Write out the records below once more, exactly and completely.

[Saved data entries]
<<<<

-- ==== Sys2Proof/Laws/KeepsReset.lean ====
section
/-! SUPPORT. What the operations of Machine/Reset.lean keep (Laws/Keeps.lean), one lemma for each. -/

namespace Sys2Proof.Machine

theorem State.boot_keeps {s0 : State} (s : State) (flash : Nat) (hs0 : Keeps s0 s) : Keeps s0 (State.boot s flash) := by
  unfold State.boot
  repeat' (first
      | (intro (x : State); refine Keeps.cut (s := s0) (x := x) ?_ ?_ <;> [(subst x); (clear_value x; intro _)])
      | intro (x : MemState)
      | intro (x : TreeState)
      | intro (x : MgmtState)
      | (intro (x : State → State); subst x)
      | (intro (x : State → _ × State); subst x)
      | (intro (x : _ → State); subst x)
      | (intro (x : _ → _ → State); subst x)
      | (intro x; clear_value x)
      | intro _
      | with_reducible assumption
      | with_reducible apply State.modMgmt_keeps
      | lift_lets -underBinder
      | with_reducible refine Keeps.ite ?_ ?_
      | with_reducible refine Keeps.ite1 ?_ ?_
      | with_reducible refine Keeps.ite2 ?_ ?_
      | with_reducible refine Keeps.ite3 ?_ ?_
      | with_reducible refine Keeps.ite4 ?_ ?_
      | (with_reducible refine Keeps.of_snd (by assumption) ?_)
      | (with_reducible refine Keeps.of_snd2 (by assumption) ?_)
      | (with_reducible refine Keeps.of_snd3 (by assumption) ?_)
      | (with_reducible refine Keeps.of_snd4 (by assumption) ?_)
      | fail_if_no_progress (with_reducible refine Keeps.upd ?_ rfl rfl rfl rfl rfl rfl rfl rfl)
      | split
      | exact le_rfl
      | rfl
      | dsimp -zeta only)

theorem State.bootRecord_keeps {s0 : State} (s : State) (hs0 : Keeps s0 s) : Keeps s0 (State.bootRecord s) := by
  unfold State.bootRecord
  repeat' (first
      | (intro (x : State); refine Keeps.cut (s := s0) (x := x) ?_ ?_ <;> [(subst x); (clear_value x; intro _)])
      | intro (x : MemState)
      | intro (x : TreeState)
      | intro (x : MgmtState)
      | (intro (x : State → State); subst x)
      | (intro (x : State → _ × State); subst x)
      | (intro (x : _ → State); subst x)
      | (intro (x : _ → _ → State); subst x)
      | (intro x; clear_value x)
      | intro _
      | with_reducible assumption
      | with_reducible apply State.bbRecord_keeps
      | fail_if_no_progress (with_reducible refine Keeps.upd ?_ rfl rfl rfl rfl rfl rfl rfl rfl)
      | exact le_rfl
      | rfl
      | dsimp -zeta only)

theorem State.raiseSvn_keeps {s0 : State} (s : State) (hs0 : Keeps s0 s) : Keeps s0 s.raiseSvn := by
  unfold State.raiseSvn
  extract_lets img
  split
  · exact State.modMgmt_keeps _ _ (fun m => le_max_left ..) (fun m k h => by simp [Nat.testBit_or, h]) hs0
  · exact hs0

theorem State.buildCell_keeps {s0 : State} (s : State) (u : Nat) (hs0 : Keeps s0 s) : Keeps s0 (State.buildCell s u) := by
  unfold State.buildCell
  repeat' (first
      | (intro (x : State); refine Keeps.cut (s := s0) (x := x) ?_ ?_ <;> [(subst x); (clear_value x; intro _)])
      | intro (x : MemState)
      | intro (x : TreeState)
      | intro (x : MgmtState)
      | (intro (x : State → State); subst x)
      | (intro (x : State → _ × State); subst x)
      | (intro (x : _ → State); subst x)
      | (intro (x : _ → _ → State); subst x)
      | (intro x; clear_value x)
      | intro _
      | with_reducible assumption
      | with_reducible apply State.modUnit_keeps
      | lift_lets -underBinder
      | with_reducible refine Keeps.ite ?_ ?_
      | with_reducible refine Keeps.ite1 ?_ ?_
      | with_reducible refine Keeps.ite2 ?_ ?_
      | with_reducible refine Keeps.ite3 ?_ ?_
      | with_reducible refine Keeps.ite4 ?_ ?_
      | fail_if_no_progress (with_reducible refine Keeps.upd ?_ rfl rfl rfl rfl rfl rfl rfl rfl)
      | split
      | exact le_rfl
      | rfl
      | dsimp -zeta only)

theorem State.applySubst_keeps {s0 : State} (s : State) (u : Nat) (hs0 : Keeps s0 s) : Keeps s0 (State.applySubst s u) := by
  unfold State.applySubst
  repeat' (first
      | (intro (x : State); refine Keeps.cut (s := s0) (x := x) ?_ ?_ <;> [(subst x); (clear_value x; intro _)])
      | intro (x : MemState)
      | intro (x : TreeState)
      | intro (x : MgmtState)
      | (intro (x : State → State); subst x)
      | (intro (x : State → _ × State); subst x)
      | (intro (x : _ → State); subst x)
      | (intro (x : _ → _ → State); subst x)
      | (intro x; clear_value x)
      | intro _
      | with_reducible assumption
      | with_reducible apply State.exchange_keeps
      | with_reducible apply State.modUnit_keeps
      | lift_lets -underBinder
      | with_reducible refine Keeps.ite ?_ ?_
      | with_reducible refine Keeps.ite1 ?_ ?_
      | with_reducible refine Keeps.ite2 ?_ ?_
      | with_reducible refine Keeps.ite3 ?_ ?_
      | with_reducible refine Keeps.ite4 ?_ ?_
      | (with_reducible refine Keeps.of_snd (by assumption) ?_)
      | (with_reducible refine Keeps.of_snd2 (by assumption) ?_)
      | (with_reducible refine Keeps.of_snd3 (by assumption) ?_)
      | (with_reducible refine Keeps.of_snd4 (by assumption) ?_)
      | fail_if_no_progress (with_reducible refine Keeps.upd ?_ rfl rfl rfl rfl rfl rfl rfl rfl)
      | split
      | exact le_rfl
      | rfl
      | dsimp -zeta only)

>>>>

SOLVED EXERCISE:
-- ==== Sys2Proof/Laws/KeepsReset.lean ====
section
/-! SUPPORT. What the operations of Machine/Reset.lean keep (Laws/Keeps.lean), one lemma for each. -/

namespace Sys2Proof.Machine

theorem State.boot_keeps {s0 : State} (s : State) (flash : Nat) (hs0 : Keeps s0 s) : Keeps s0 (State.boot s flash) := by
  unfold State.boot
  repeat' (first
      | (intro (x : State); refine Keeps.cut (s := s0) (x := x) ?_ ?_ <;> [(subst x); (clear_value x; intro _)])
      | intro (x : MemState)
      | intro (x : TreeState)
      | intro (x : MgmtState)
      | (intro (x : State → State); subst x)
      | (intro (x : State → _ × State); subst x)
      | (intro (x : _ → State); subst x)
      | (intro (x : _ → _ → State); subst x)
      | (intro x; clear_value x)
      | intro _
      | with_reducible assumption
      | with_reducible apply State.modMgmt_keeps
      | lift_lets -underBinder
      | with_reducible refine Keeps.ite ?_ ?_
      | with_reducible refine Keeps.ite1 ?_ ?_
      | with_reducible refine Keeps.ite2 ?_ ?_
      | with_reducible refine Keeps.ite3 ?_ ?_
      | with_reducible refine Keeps.ite4 ?_ ?_
      | (with_reducible refine Keeps.of_snd (by assumption) ?_)
      | (with_reducible refine Keeps.of_snd2 (by assumption) ?_)
      | (with_reducible refine Keeps.of_snd3 (by assumption) ?_)
      | (with_reducible refine Keeps.of_snd4 (by assumption) ?_)
      | fail_if_no_progress (with_reducible refine Keeps.upd ?_ rfl rfl rfl rfl rfl rfl rfl rfl)
      | split
      | exact le_rfl
      | rfl
      | dsimp -zeta only)

theorem State.bootRecord_keeps {s0 : State} (s : State) (hs0 : Keeps s0 s) : Keeps s0 (State.bootRecord s) := by
  unfold State.bootRecord
  repeat' (first
      | (intro (x : State); refine Keeps.cut (s := s0) (x := x) ?_ ?_ <;> [(subst x); (clear_value x; intro _)])
      | intro (x : MemState)
      | intro (x : TreeState)
      | intro (x : MgmtState)
      | (intro (x : State → State); subst x)
      | (intro (x : State → _ × State); subst x)
      | (intro (x : _ → State); subst x)
      | (intro (x : _ → _ → State); subst x)
      | (intro x; clear_value x)
      | intro _
      | with_reducible assumption
      | with_reducible apply State.bbRecord_keeps
      | fail_if_no_progress (with_reducible refine Keeps.upd ?_ rfl rfl rfl rfl rfl rfl rfl rfl)
      | exact le_rfl
      | rfl
      | dsimp -zeta only)

theorem State.raiseSvn_keeps {s0 : State} (s : State) (hs0 : Keeps s0 s) : Keeps s0 s.raiseSvn := by
  unfold State.raiseSvn
  extract_lets img
  split
  · exact State.modMgmt_keeps _ _ (fun m => le_max_left ..) (fun m k h => by simp [Nat.testBit_or, h]) hs0
  · exact hs0

theorem State.buildCell_keeps {s0 : State} (s : State) (u : Nat) (hs0 : Keeps s0 s) : Keeps s0 (State.buildCell s u) := by
  unfold State.buildCell
  repeat' (first
      | (intro (x : State); refine Keeps.cut (s := s0) (x := x) ?_ ?_ <;> [(subst x); (clear_value x; intro _)])
      | intro (x : MemState)
      | intro (x : TreeState)
      | intro (x : MgmtState)
      | (intro (x : State → State); subst x)
      | (intro (x : State → _ × State); subst x)
      | (intro (x : _ → State); subst x)
      | (intro (x : _ → _ → State); subst x)
      | (intro x; clear_value x)
      | intro _
      | with_reducible assumption
      | with_reducible apply State.modUnit_keeps
      | lift_lets -underBinder
      | with_reducible refine Keeps.ite ?_ ?_
      | with_reducible refine Keeps.ite1 ?_ ?_
      | with_reducible refine Keeps.ite2 ?_ ?_
      | with_reducible refine Keeps.ite3 ?_ ?_
      | with_reducible refine Keeps.ite4 ?_ ?_
      | fail_if_no_progress (with_reducible refine Keeps.upd ?_ rfl rfl rfl rfl rfl rfl rfl rfl)
      | split
      | exact le_rfl
      | rfl
      | dsimp -zeta only)

theorem State.applySubst_keeps {s0 : State} (s : State) (u : Nat) (hs0 : Keeps s0 s) : Keeps s0 (State.applySubst s u) := by
  unfold State.applySubst
  repeat' (first
      | (intro (x : State); refine Keeps.cut (s := s0) (x := x) ?_ ?_ <;> [(subst x); (clear_value x; intro _)])
      | intro (x : MemState)
      | intro (x : TreeState)
      | intro (x : MgmtState)
      | (intro (x : State → State); subst x)
      | (intro (x : State → _ × State); subst x)
      | (intro (x : _ → State); subst x)
      | (intro (x : _ → _ → State); subst x)
      | (intro x; clear_value x)
      | intro _
      | with_reducible assumption
      | with_reducible apply State.exchange_keeps
      | with_reducible apply State.modUnit_keeps
      | lift_lets -underBinder
      | with_reducible refine Keeps.ite ?_ ?_
      | with_reducible refine Keeps.ite1 ?_ ?_
      | with_reducible refine Keeps.ite2 ?_ ?_
      | with_reducible refine Keeps.ite3 ?_ ?_
      | with_reducible refine Keeps.ite4 ?_ ?_
      | (with_reducible refine Keeps.of_snd (by assumption) ?_)
      | (with_reducible refine Keeps.of_snd2 (by assumption) ?_)
      | (with_reducible refine Keeps.of_snd3 (by assumption) ?_)
      | (with_reducible refine Keeps.of_snd4 (by assumption) ?_)
      | fail_if_no_progress (with_reducible refine Keeps.upd ?_ rfl rfl rfl rfl rfl rfl rfl rfl)
      | split
      | exact le_rfl
      | rfl
      | dsimp -zeta only)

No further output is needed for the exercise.